Semaphore concurrency primitive library for Go.


func ExampleSemaphore() {
    stage1Ready := gosync.NewSemaphore(0)
    stage2Ready := gosync.NewSemaphore(0)
    stage3Ready := gosync.NewSemaphore(0)

    var n int

    go func() {
        n *= 3

    go func() {
        n += 2

    stage1Ready.Signal() // <-- this step triggers the process
    stage3Ready.Wait()   // <-- and this step waits for it to all complete

    fmt.Println("n", n)
    // Output: n 6


Semaphores are powerful and elegant synchronization primitives, equally powerful to mutexes and condition variables. While the Go Programming Language release includes support for mutex and condition variables, there is no built in support for semaphores.

If Condition Variables and Mutexes Are Just As Powerful, Who Cares?

While it has been demonstrated that all three of these concurrency primitives can be used to implement either of the other two, sometimes a particular problem can be more succinctly expressed using one of them, and sometimes using one of the others. To put it a different way--although admittedly a bit of a stretch--sometimes a programmer wants to use Print, sometimes Printf, and sometimes Println.

Fundamental Requirements for Synchronizing Concurrent Algorithms

Each of these concurrency primitives requires hardware support of atomic operations. On uni-processor architectures, suspending hardware interrupts was done to effect atomic operations. On multiprocessor architectures, however, each processor is working concurrently, and can independently read data from memory, modify that data, and write it back to memory, without regard to what the other processors are doing. This requires additional coordination to achieve atomicity, necessitating special new atomic instructions being added to the CPU that enforce atomicity in a multiprocessor environment. Most CPUs provides either Test-And-Set or Compare-And-Swap instructions. Although different in how they work, both allow the CPU to provide Read-Modify-Write (RMW) atomicity in a multiprocessor environment.

Go provides access to low-level atomic RMW operations through its Compare-And-Swap functions in the sync/atomic library. These functions allow our programs to read, modify, and write data with the same level of atomicity as the operating system or Go run-time have. However, these operations are extremely low-level, and they are not enough to synchronize a concurrent algorithm.

For the sake of simplicity, for the extent of this document I will refer to go-routines as threads of execution, or simply as a thread. For quite some time the Go scheduler has scheduled M go-routines to run on N operating system (OS) threads, so it's a fitting simplification of terminology.

When designing a concurrent algorithm, there are moments when one thread of execution must wait for an event to take place in a different thread before it may continue. In terms of the classic producer-consumer problem, a fixed size buffer can only hold so many elements, and a producer might need to wait for vacancies in the buffer before placing additional elements in the buffer. Similarly a consumer thread must wait while there are no elements on that buffer, and when there is one or more elements, the consumer can consume those elements from the buffer.
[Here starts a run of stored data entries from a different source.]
theorem latticeEventOp_first {h : CellHdr} {fired origin line hops : Nat} {path : Bool} (hst : d.state ≠ .asleep)
    (hstands : (d.rxCell h).2 = true) (horigin : origin ≠ d.chip) (hl : line < 8)
    (hhere : tabGet 0 d.lat.evSeen (evIndex origin line path) ≤ fired)
    (hother : tabGet 0 d.lat.evSeen (evIndex origin line (!path)) ≤ fired) (hen : d.rdB (objKey (0x70F8 + line) 5) = true) :
    latticeEventOp h fired origin line path hops (d.rd 0x201002) d =
      { eventSeen (accepted d h) h fired origin line hops path with
        ev := { (eventSeen (accepted d h) h fired origin line hops path).ev with
          causes := (eventSeen (accepted d h) h fired origin line hops path).ev.causes ++
            [{ line := 0xF8 + line
               tick := d.epoch
               lattice := true }] } } := by
  obtain ⟨-, -, hlat, hst', hep, hrd⟩ := accepted_keeps d h
  have hguard : ¬ ((!true) = true ∨ d.rd 0x201002 ≠ (accepted d h).rd 0x201002 ∨ origin = (accepted d h).chip ∨ 8 ≤ line) := by
    rw [hrd 0x201002 (by decide), show (accepted d h).chip = d.chip from hrd 0x201001 (by decide)]
    simp [horigin, hl]
  have hhere' : ¬ fired < tabGet 0 (accepted d h).lat.evSeen (evIndex origin line path) := by rw [hlat]; omega
  have hother' : ¬ fired < tabGet 0 (accepted d h).lat.evSeen (evIndex origin line (!path)) := by rw [hlat]; omega
  have hawake : ((eventSeen (accepted d h) h fired origin line hops path).rdB (objKey (0x70F8 + line) 5) &&
      (eventSeen (accepted d h) h fired origin line hops path).state != .asleep) = true := by
    obtain ⟨-, -, -, hstate, -, hrd'⟩ := spreadEvent_leaves ({ accepted d h with lat := { (accepted d h).lat with
      evSeen := tabSet 0 (accepted d h).lat.evSeen (evIndex origin line path) (fired + 1) } } : Dev) fired origin line (hops + 1)
      path (some h.link)
    have hkey : objKey (0x70F8 + line) 5 % 256 ≠ 9 := by unfold objKey; omega
    have hst2 : (eventSeen (accepted d h) h fired origin line hops path).state = d.state := hstate.trans hst'
    unfold Dev.rdB at hen ⊢
    rw [show (eventSeen (accepted d h) h fired origin line hops path).rd _ = d.rd _ from (hrd' _ hkey).trans (hrd _ hkey), hen, hst2,
      bne_iff_ne.mpr hst]
    rfl
  have hep' : (eventSeen (accepted d h) h fired origin line hops path).epoch = d.epoch := by
    obtain ⟨-, -, -, -, hepoch, -⟩ := spreadEvent_leaves ({ accepted d h with lat := { (accepted d h).lat with
      evSeen := tabSet 0 (accepted d h).lat.evSeen (evIndex origin line path) (fired + 1) } } : Dev) fired origin line (hops + 1)
      path (some h.link)
    exact hepoch.trans hep
  rw [← hep']
  unfold latticeEventOp
  rw [rxCell_stood hstands]
  dsimp only
  rw [if_neg hguard, if_neg hhere', if_neg hother']
  exact if_pos hawake

end
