-- ==== Sys2Proof/Laws/State.lean ====
section
/-! SUPPORT. What each named update of the state leaves in each field: one lemma per field per update, true by rfl, so that
no proof unfolds a record update. For an update that writes STATUS fields there is one lemma per STATUS field. -/

namespace Sys2Proof.Machine

/-! ### setSecStatus -/

@[simp] theorem setSecStatus_irqEn (v : SecStatus) (s : State) : (setSecStatus v s).irqEn = s.irqEn := rfl
@[simp] theorem setSecStatus_done (v : SecStatus) (s : State) : (setSecStatus v s).status.done = s.status.done := rfl
@[simp] theorem setSecStatus_outcome (v : SecStatus) (s : State) : (setSecStatus v s).status.outcome = s.status.outcome := rfl
@[simp] theorem setSecStatus_errCode (v : SecStatus) (s : State) : (setSecStatus v s).status.errCode = s.status.errCode := rfl
@[simp] theorem setSecStatus_secStatus (v : SecStatus) (s : State) : (setSecStatus v s).status.secStatus = v := rfl
@[simp] theorem setSecStatus_marker (v : SecStatus) (s : State) : (setSecStatus v s).status.marker = s.status.marker := rfl
@[simp] theorem setSecStatus_recStop (v : SecStatus) (s : State) : (setSecStatus v s).status.recStop = s.status.recStop := rfl
@[simp] theorem setSecStatus_cmdOverrun (v : SecStatus) (s : State) : (setSecStatus v s).status.cmdOverrun = s.status.cmdOverrun := rfl
@[simp] theorem setSecStatus_wrIgnored (v : SecStatus) (s : State) : (setSecStatus v s).status.wrIgnored = s.status.wrIgnored := rfl
@[simp] theorem setSecStatus_busErr (v : SecStatus) (s : State) : (setSecStatus v s).status.busErr = s.status.busErr := rfl
@[simp] theorem setSecStatus_lastOp (v : SecStatus) (s : State) : (setSecStatus v s).status.lastOp = s.status.lastOp := rfl
@[simp] theorem setSecStatus_phase (v : SecStatus) (s : State) : (setSecStatus v s).phase = s.phase := rfl
@[simp] theorem setSecStatus_frameLen (v : SecStatus) (s : State) : (setSecStatus v s).frameLen = s.frameLen := rfl
@[simp] theorem setSecStatus_keyLen (v : SecStatus) (s : State) : (setSecStatus v s).keyLen = s.keyLen := rfl
@[simp] theorem setSecStatus_ptLen (v : SecStatus) (s : State) : (setSecStatus v s).ptLen = s.ptLen := rfl
@[simp] theorem setSecStatus_recCount (v : SecStatus) (s : State) : (setSecStatus v s).recCount = s.recCount := rfl
@[simp] theorem setSecStatus_key0 (v : SecStatus) (s : State) : (setSecStatus v s).key0 = s.key0 := rfl
@[simp] theorem setSecStatus_key1 (v : SecStatus) (s : State) : (setSecStatus v s).key1 = s.key1 := rfl
@[simp] theorem setSecStatus_key2 (v : SecStatus) (s : State) : (setSecStatus v s).key2 = s.key2 := rfl
@[simp] theorem setSecStatus_key3 (v : SecStatus) (s : State) : (setSecStatus v s).key3 = s.key3 := rfl
@[simp] theorem setSecStatus_iv0 (v : SecStatus) (s : State) : (setSecStatus v s).iv0 = s.iv0 := rfl
@[simp] theorem setSecStatus_iv1 (v : SecStatus) (s : State) : (setSecStatus v s).iv1 = s.iv1 := rfl
@[simp] theorem setSecStatus_iv2 (v : SecStatus) (s : State) : (setSecStatus v s).iv2 = s.iv2 := rfl
@[simp] theorem setSecStatus_iv3 (v : SecStatus) (s : State) : (setSecStatus v s).iv3 = s.iv3 := rfl
@[simp] theorem setSecStatus_ivinM (v : SecStatus) (s : State) : (setSecStatus v s).ivinM = s.ivinM := rfl
@[simp] theorem setSecStatus_ivinA (v : SecStatus) (s : State) : (setSecStatus v s).ivinA = s.ivinA := rfl
@[simp] theorem setSecStatus_ivinAcc (v : SecStatus) (s : State) : (setSecStatus v s).ivinAcc = s.ivinAcc := rfl
@[simp] theorem setSecStatus_ivinFc (v : SecStatus) (s : State) : (setSecStatus v s).ivinFc = s.ivinFc := rfl
@[simp] theorem setSecStatus_info (v : SecStatus) (s : State) : (setSecStatus v s).info = s.info := rfl
@[simp] theorem setSecStatus_mem (v : SecStatus) (s : State) : (setSecStatus v s).mem = s.mem := rfl
@[simp] theorem setSecStatus_hostQueue (v : SecStatus) (s : State) : (setSecStatus v s).hostQueue = s.hostQueue := rfl
@[simp] theorem setSecStatus_resp (v : SecStatus) (s : State) : (setSecStatus v s).resp = s.resp := rfl
@[simp] theorem setSecStatus_latencies (v : SecStatus) (s : State) : (setSecStatus v s).latencies = s.latencies := rfl
@[simp] theorem setSecStatus_draw (v : SecStatus) (s : State) : (setSecStatus v s).draw = s.draw := rfl
@[simp] theorem setSecStatus_frameDraw (v : SecStatus) (s : State) : (setSecStatus v s).frameDraw = s.frameDraw := rfl
@[simp] theorem setSecStatus_resultDraw (v : SecStatus) (s : State) : (setSecStatus v s).resultDraw = s.resultDraw := rfl
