theorem decodeCommand_of_malformed (P : Config.Params) {s : State} (h : s.frameLen.toNat < 10) :
    decodeCommand P s = finish .fatal .malformedFrame (clearResults .frame s) := by
  have hn : s.frameLen.toNat ≤ Config.pFrameMax := by simp only [Config.pFrameMax]; omega
  rw [decodeCommand, prologue_of_fits _ _ hn, frameBytes_clearResults _ _ hn,
    frameStage_of_short (by simpa using h)]

theorem decodeCommand_of_truncated (P : Config.Params) {s : State} (hn : s.frameLen.toNat ≤ Config.pFrameMax)
    (h : (frameStage (frameBytes s)).1 = .truncated) :
    decodeCommand P s =
      finish .degraded .payloadTruncated (setInfo (frameStage (frameBytes s)).2 (clearResults .frame s)) := by
  rw [decodeCommand, prologue_of_fits _ _ hn, frameBytes_clearResults _ _ hn]
  rcases hv : frameStage (frameBytes s) with ⟨v, f⟩
  rw [hv] at h
  cases h
  rfl

/-- DECODE of an unencrypted telegram: the record stage on the raw payload (R214, R346). -/
theorem decodeCommand_of_unencrypted (P : Config.Params) {s : State} (hn : s.frameLen.toNat ≤ Config.pFrameMax)
    (h : (frameStage (frameBytes s)).1 = .ok) (he : (frameStage (frameBytes s)).2.encrypted = false) :
    decodeCommand P s =
      iterateAndFinish P (writePt ((frameBytes s).drop (frameStage (frameBytes s)).2.payloadOff.toNat)
        (setInfo (frameStage (frameBytes s)).2 (clearResults .frame s))) := by
  rw [decodeCommand, prologue_of_fits _ _ hn, frameBytes_clearResults _ _ hn]
  rcases hv : frameStage (frameBytes s) with ⟨v, f⟩
  rw [hv] at h he
  cases h
  have hi : (setInfo f (clearResults .frame s)).info.encrypted = false := he
  show decodePayload P (setInfo f (clearResults .frame s)) = _
  rw [decodePayload, if_neg (by rw [hi]; decide), payloadBytes_setInfo f .frame hn]

/-- DECODE of an encrypted telegram: the cipher stage on the payload (R346). -/
theorem decodeCommand_of_encrypted (P : Config.Params) {s : State} (hn : s.frameLen.toNat ≤ Config.pFrameMax)
    (h : (frameStage (frameBytes s)).1 = .ok) (he : (frameStage (frameBytes s)).2.encrypted = true) :
    decodeCommand P s =
      afterCipher P (cipherStage P ((frameBytes s).drop (frameStage (frameBytes s)).2.payloadOff.toNat)
        (setInfo (frameStage (frameBytes s)).2 (clearResults .frame s))) := by
  rw [decodeCommand, prologue_of_fits _ _ hn, frameBytes_clearResults _ _ hn]
  rcases hv : frameStage (frameBytes s) with ⟨v, f⟩
  rw [hv] at h he
  cases h
  have hi : (setInfo f (clearResults .frame s)).info.encrypted = true := he
  show decodePayload P (setInfo f (clearResults .frame s)) = _
  rw [decodePayload, if_pos hi, payloadBytes_setInfo f .frame hn]

theorem decryptCommand_of_tooLong {s : State} (h : Config.pFrameMax < s.frameLen.toNat) :
    decryptCommand s = finish .fatal .frameLenRange (clearResults .cipher s) := prologue_of_tooLong (by decide) _ h

theorem decryptCommand_of_badKey {s : State} (hn : s.frameLen.toNat ≤ Config.pFrameMax) (hk : s.keyLen ≠ 16#8) :
    decryptCommand s = finish .fatal .invalidKeyLength (clearResults .cipher s) := by
  rw [decryptCommand, prologue_of_fits _ _ hn, clearResults_keyLen, if_pos hk]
When low-level atomic operations are used to implement these in Go code, without coordination from the scheduler, the results are less than optimal. Either the threads will spin in a loop trying to acquire the lock, commonly called a spin-lock, or they will sleep for a brief moment in time and try the lock again. The problem with this approach is there is no way for our code to tell the scheduler which thread is runnable and which thread is blocked based on how our algorithm should work. The consumer thread will be given 50 milliseconds to CPU run-time, even when there are no elements in its queue to consume. Similarly the scheduler might schedule 50 milliseconds of CPU time for the producer while the queue is already full. In both of these circumstances, the scheduled thread cannot make forward process, and ends up blocking progress of the entire algorithm while it spin-locks waiting for algorithmic eligibility to run. Ironically, it is consuming the very CPU resources that could be used by its complementing thread to unblock it. The result is that performance degrades very rapidly in a high contention environment.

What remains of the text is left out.